Skids was there, and over, and hunkering down, dodging the beams. Jemerie too, and Pi.
I looked, but it was too far for Hope and me, and I had spotted what was happening under cover of Saneth’s diversion too late. We wouldn’t have a chance.
Then, with a cry of rage, Sol advanced on the watcher. “!¡
outrage
¡! What are you doing, killing my people?” she cried.
Hope and I edged through the trees as, ahead of us, Marek hurdled the wall and landed among the rocks.
Sol got close enough to strike the startled watcher in its blank face. Her big fist sank into the thing’s head and then pulled free with a sucking sound audible even from where Hope and I hid in the trees.
The watcher pulled back with a fluid movement, like a ripple of its entire body. Then the snout of a weapon emerged from the watcher’s wrist and fired into Sol’s face.
Sol staggered back and half-turned. There was a hole right through from her face to the back of her head, wide enough that I could see daylight through it.
And then she turned back to face the watcher.
“!¡
authority
¡! Enough!” she cried, and I didn’t know how she could when she must surely be dead already. “These are my people!”
She struck the watcher again, and her hand passed through the thing’s head as if through water.
The watcher fired again. A hole opened up in Sol’s chest. The next shot sliced her arm so that the flesh hung off it, black skin flayed away from bunched off-white fibres. Like those Callo had revealed when she had wanted to show me that she was not one of us, but rather there for us, for our kind... a
guardian
, she had called herself.
Sol looked down at her arm and tried to swing it, but it was useless to her now.
She threw herself at the watcher, and I managed to tear my gaze away for long enough to see that some of the grunts had closed in, so that even with the distraction Sol offered we would have no chance of reaching the river and the safety of the tunnels.
“Here,” hissed Hope. “Now. Duck down.”
Saneth’s commensal, the sidedog, had crept towards us through the trees, and now Hope gestured at it, using the command she had seen Saneth use back in Angiere.

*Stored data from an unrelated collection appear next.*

/-- Settles O52: the step and every request are total functions of the state. -/
theorem everyStepGoesOn : Obligations.EveryStepGoesOn :=
  ⟨fun s => ⟨_, step_eq_stepped s⟩, fun i s => ⟨_, exec_eq_after i s⟩⟩

/-- R182: the step in which a ready block takes an illegal word. -/
theorem stepped_of_illegal {s : State} {w : Word} {ws : List Word} {ts : List Turn} {e : Illegal}
    (hs : s.sched = .host :: ts) (hr : s.reqs = w :: ws) (hb : s.genBusy = false) (hd : decode w = .error e) :
    stepped s = { s with reqIllegal := true, reqs := ws, sched := ts } := by
  rw [stepped_of_ready hs hr hb, performed_of_error hd]; rfl

/-- Settles O48: the rejected word leaves the block ready, and the legal word after it clears the flag. -/
theorem illegalRequestOnlySetsFlag : Obligations.IllegalRequestOnlySetsFlag := by
  intro s w ws ts e hs hr hb hd
  have hrejected := stepped_of_illegal hs hr hb hd
  refine ⟨by rw [step_eq_stepped, hrejected], fun w' ws' ts' i hts hws hlegal => ?_⟩
  have haccepted : stepped (stepped s) = after i (((stepped s).setSched ts').setReqs ws') := by
    rw [stepped_of_ready (by rw [hrejected]; exact hts) (by rw [hrejected]; exact hws) (by rw [hrejected]; exact hb),
      performed_of_ok hlegal]
  exact ⟨_, runSteps_eq 2 s, by simp [steppedN, haccepted], by simp [steppedN, haccepted]⟩

end Sys2Proof.Laws

/-! The encoder side does not depend on the telemetry or on the host's reads (60_exceptions.md R181, R195; 10_state.md R43): every
move keeps two states in agreement, and the moves of the serial receiver and the host's reads leave the encoder side as it is. -/

namespace Sys2Proof.Safety.SameEncoder

open Sys2Proof.Machine Sys2Proof.Laws

variable {s s' s'' : State}

theorem refl (s : State) : SameEncoder s s := ⟨rfl, rfl, rfl, rfl, rfl, rfl⟩

theorem symm (h : SameEncoder s s') : SameEncoder s' s :=
  ⟨h.frame.symm, h.train.symm, h.reqIllegal.symm, h.genBusy.symm, h.sent.symm, h.reqs.symm⟩

theorem trans (h : SameEncoder s s') (h' : SameEncoder s' s'') : SameEncoder s s'' :=
  ⟨h.frame.trans h'.frame, h.train.trans h'.train, h.reqIllegal.trans h'.reqIllegal, h.genBusy.trans h'.genBusy,
    h.sent.trans h'.sent, h.reqs.trans h'.reqs⟩

/-- R43: whatever its outcome, TLM_DECODE does to the encoder side what NOP does. -/
theorem tlmDecodeWith_nop (c : Cfg) (s : State) : SameEncoder (tlmDecodeWith c s) (s.setReqIllegal false) := by
  obtain ⟨_, e⟩ | ⟨_, _, e⟩ | ⟨_, _, e⟩ := tlmDecodeWith_cases s c <;> rw [e] <;> exact { refl _ with }

/-- A request writes the encoder side from the encoder side alone. -/
theorem after_congr (h : SameEncoder s s') (i : Instr) : SameEncoder (after i s) (after i s') := by
  have hcleared : SameEncoder (s.setReqIllegal false) (s'.setReqIllegal false) := { h with reqIllegal := rfl }
  cases i with
  | nop => exact hcleared
  | encThr thr t => exact { hcleared with frame := rfl }
  | encCmd code t => exact { hcleared with frame := rfl }
  | genTrain => exact { hcleared with train := congrArg (trainOf Config.cfg) h.frame }
  | send => exact { hcleared with genBusy := rfl, sent := by simp [after, h.sent, h.train] }
  | tlmDecode => exact (tlmDecodeWith_nop _ s).trans (hcleared.trans (tlmDecodeWith_nop _ s').symm)

theorem performed_congr (h : SameEncoder s s') (w : Word) : SameEncoder (performed w s) (performed w s') := by
  cases hd : decode w with
  | ok i => simpa only [performed_of_ok hd] using h.after_congr i
  | error e => simpa only [performed_of_error hd] using { h with reqIllegal := rfl }

/-- R41: both blocks wait, or both take the same word. -/
theorem hosted_congr (h : SameEncoder s s') : SameEncoder (hosted s) (hosted s') := by
  obtain ⟨hr, e⟩ | ⟨hb, e⟩ | ⟨w, ws, hr, hb, e⟩ := hosted_cases s
  · rw [e, hosted_of_waiting (.inr (h.reqs ▸ hr))]; exact h
  · rw [e, hosted_of_waiting (.inl (h.genBusy ▸ hb))]; exact h
  · rw [e, hosted_of_ready (h.reqs ▸ hr) (h.genBusy ▸ hb)]
    have htaken : SameEncoder (s.setReqs ws) (s'.setReqs ws) := { h with reqs := rfl }
    exact htaken.performed_congr w

/-- R36: a push leaves the encoder side. -/
theorem turned_rx (b : Byte) (loss : Loss) (s : State) : SameEncoder (turned (.rx b loss) s) s := by
  rw [turned, rxPush_eq_setRxq]; exact { refl s with }

/-- R39: a host read leaves the encoder side. -/
theorem turned_read (k : RegIndex) (s : State) : SameEncoder (turned (.read k) s) s := { refl s with }

/-- Whichever agent moves, it keeps the agreement. -/
theorem turned_congr (h : SameEncoder s s') (t : Turn) : SameEncoder (turned t s) (turned t s') := by
  cases t with
  | host => exact h.hosted_congr
  | read k => exact (turned_read k s).trans (h.trans (turned_read k s').symm)
  | rx b loss => exact (turned_rx b loss s).trans (h.trans (turned_rx b loss s').symm)
  | done => exact { h with genBusy := rfl }
  | rst => exact { refl (resetBlock s) with sent := h.sent, reqs := h.reqs }

end Sys2Proof.Safety.SameEncoder

namespace Sys2Proof.Laws

open Sys2Proof.Machine Sys2Proof.Safety

/-- The state after the moves of a list, one after the other. -/
def turnedAll : List Turn → State → State
  | [], s => s
  | t :: ts, s => turnedAll ts (turned t s)

theorem turnedAll_congr (ts : List Turn) {s s' : State} (h : SameEncoder s s') :
    SameEncoder (turnedAll ts s) (turnedAll ts s') := by
  induction ts generalizing s s' with
  | nil => exact h
  | cons t ts ih => exact ih (h.turned_congr t)

/-- R195: without the pushes and the reads the encoder side moves in the same way. -/
theorem turnedAll_encoderTurns (ts : List Turn) (s : State) :
    SameEncoder (turnedAll ts s) (turnedAll (encoderTurns ts) s) := by
  induction ts generalizing s with
  | nil => exact .refl s
  | cons t ts ih =>
    cases t with
    | host | done | rst => exact ih (turned _ s)
    | read k => exact (turnedAll_congr ts (.turned_read k s)).trans (ih s)
    | rx b loss => exact (turnedAll_congr ts (.turned_rx b loss s)).trans (ih s)

/-- To the encoder side, the run of a schedule is the moves that the schedule names. -/
theorem steppedN_sched (s : State) : SameEncoder (steppedN s.sched.length s) (turnedAll s.sched s) := by
  generalize hs : s.sched = ts
  induction ts generalizing s with
  | nil => exact .refl s
  | cons t ts ih =>
    have hsched : SameEncoder (s.setSched ts) s := { SameEncoder.refl s with }
    have hstep : SameEncoder (stepped s) (turned t s) := stepped_of_sched hs ▸ hsched.turned_congr t
    exact (ih (stepped s) (by rw [stepped_sched, hs, List.tail_cons])).trans (turnedAll_congr ts hstep)

/-- Settles O58: to the encoder side both runs are the moves of one list, begun in states that agree. -/
theorem telemetryNeverAltersEncoder : Obligations.TelemetryNeverAltersEncoder := by
  intro s s' h hturns
  have hrun (v : State) : SameEncoder (steppedN v.sched.length v) (turnedAll (encoderTurns v.sched) v) :=
    (steppedN_sched v).trans (turnedAll_encoderTurns v.sched v)
  refine ⟨_, _, runSteps_eq _ s, runSteps_eq _ s', (hrun s).trans (.trans ?_ (hrun s').symm)⟩
  rw [hturns]
  exact turnedAll_congr _ h

end Sys2Proof.Laws

/-! Transmission goes on, whatever words the host issues (60_exceptions.md R195; 10_state.md R41). -/

namespace Sys2Proof.Laws

open Sys2Proof.Machine Sys2Proof.Safety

The commensal folded back on itself and Hope pulled me into its embrace as it plunged down on top of us, around us, engulfing us in that wet, fleshy interior. Instantly, my chest was squeezed so hard I couldn’t breathe and then I realised I didn’t have to breathe, didn’t want to breathe, surrounded as I was by the sidedog’s bulk. I could feel Hope against me, tangled with me, I could sense her, feel the shape of her presence.

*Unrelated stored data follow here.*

-- ==== Sys2Proof/Config.lean ====
section
/-! DEFINITION. What one RXB instance fixes and the spec leaves open: the FIFO capacity CAP (spec/00_scope.md R6). -/

namespace Sys2Proof

/-- How far CAP lies above its smallest legal value 4. It has no body: the spec gives CAP no value (R6, D9, I2),
so nothing can be proved of it but its range. DESIGN CHOICE, safe (notes/assumptions/4.md). -/
opaque Config.capExtra : Fin 65532

/-- CAP of the machine that `State.reset` describes: some number from 4 to 65535 (R6). -/
def Config.cap : Nat := Config.capExtra.val + 4

/-- The range R6 allows for CAP. -/
def Config.capLegal (cap : Nat) : Bool := decide (4 ≤ cap) && decide (cap ≤ 65535)

/-- The range R7 allows for BASE: a multiple of 32. -/
def Config.baseLegal (base : Nat) : Bool := base % 32 == 0

end Sys2Proof
end

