-- ==== Sys2Proof/Machine/Operands.lean ====
section
/-! DEFINITION. The operand forms: little-endian assembly of bytes (R13, R47), the bytes and words a head-relative
index names (R12, R48, R114, R115), and the truncated CRC length (R95). -/

namespace Sys2Proof.Machine

/-- `LE32(b0, b1, b2, b3)` (R13). -/
def le32 (b0 b1 b2 b3 : Byte) : Word :=
  b0.setWidth 32 ||| b1.setWidth 32 <<< 8 ||| b2.setWidth 32 <<< 16 ||| b3.setWidth 32 <<< 24

/-- `byte_k(v) = (v >> (8*k)) & 0xFF` (R13). -/
def byteOf (v : Word) (k : Nat) : Byte := v.extractLsb' (8 * k) 8

/-- The byte at head-relative index `i`, if `i < len` (R12, R114). -/
def byteAt (buf : List Byte) (i : Nat) : Option Byte := buf[i]?

/-- The little-endian word at head-relative index `i`, of any alignment, if `i + 4 <= len` (R48, R115). -/
def wordAt (buf : List Byte) (i : Nat) : Option Word :=
  match buf.drop i with
  | b0 :: b1 :: b2 :: b3 :: _ => some (le32 b0 b1 b2 b3)
  | _ => none

/-- The consecutive little-endian words of a byte sequence (R47, R91). A tail of 1 to 3 bytes forms no word. -/
def wordsOf : List Byte → List Word
  | b0 :: b1 :: b2 :: b3 :: rest => le32 b0 b1 b2 b3 :: wordsOf rest
  | _ => []

/-- `m := a & ~3`, the CRC length a command covers (R95). -/
def coveredLength (a : BitVec 16) : Nat := (a &&& 0xFFFC#16).toNat

/-- The number of bytes a removal of `n` takes: `min(n, len)` on naturals (R111, R124). -/
def removable (n : Nat) (buf : List Byte) : Nat := min n buf.length

end Sys2Proof.Machine
end

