-- ==== Sys2Proof/Machine/Scan.lean ====
section
/-! DEFINITION. The match predicate and the scan of the synchronizer (R130). -/

namespace Sys2Proof.Machine

/-- `Match(i)`: `i + 4 <= len` and, for k in 0..3, `buf[i+k] = byte_k(PATTERN)` (R130). -/
def matchAt (pattern : Word) (buf : List Byte) (i : Nat) : Bool :=
  decide (i + 4 ≤ buf.length) && (List.range 4).all fun k => byteAt buf (i + k) == some (byteOf pattern k)

/-- `Scan()`: the least `i` with `Match(i)`, if one exists. Every index 0 to len - 4 is a candidate; with fewer than
four bytes there is none (R130). -/
def scan (pattern : Word) (buf : List Byte) : Option Nat :=
  (List.range (buf.length - 3)).find? (matchAt pattern buf)

end Sys2Proof.Machine
end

For a moment I was lost, as the oneness with Hope and with the commensal swept over me, and then I realised that I could see and I could hear and I could smell. All my senses were sharper, more specific, than my dulled human senses had ever been.
And there before me, I watched and heard and smelled my clan-mother, who was not a human at all, but rather a guardian like Callo, being burned and sliced and dismantled by the watcher commander.
I wanted to go to her. I wanted to run from her, from the she that was not a she but an
it
. I wanted to throw myself at the watcher, stop it from slicing, slicing, slicing and revealing my clan-mother to be not what I had believed, turning her to slabs of meat and skin and mechanical components.
I could not do any of that. I was absorbed, contained within the commensal sidedog. Its body – our body – turned away from the destruction. In that single movement, our pin-sharp vision took in the grunts: watching their commander, checking the trees, watching us as we turned away...
I felt an urge to relax, and realised that the urge had been pushed towards me by Hope.
The body we were in was struggling to move, and I understood that this was because I was resisting, focused on what was happening to Sol.
I relaxed and the body moved more freely, swung away from the carnage, started to run in a shambling four-legged movement that felt natural, right.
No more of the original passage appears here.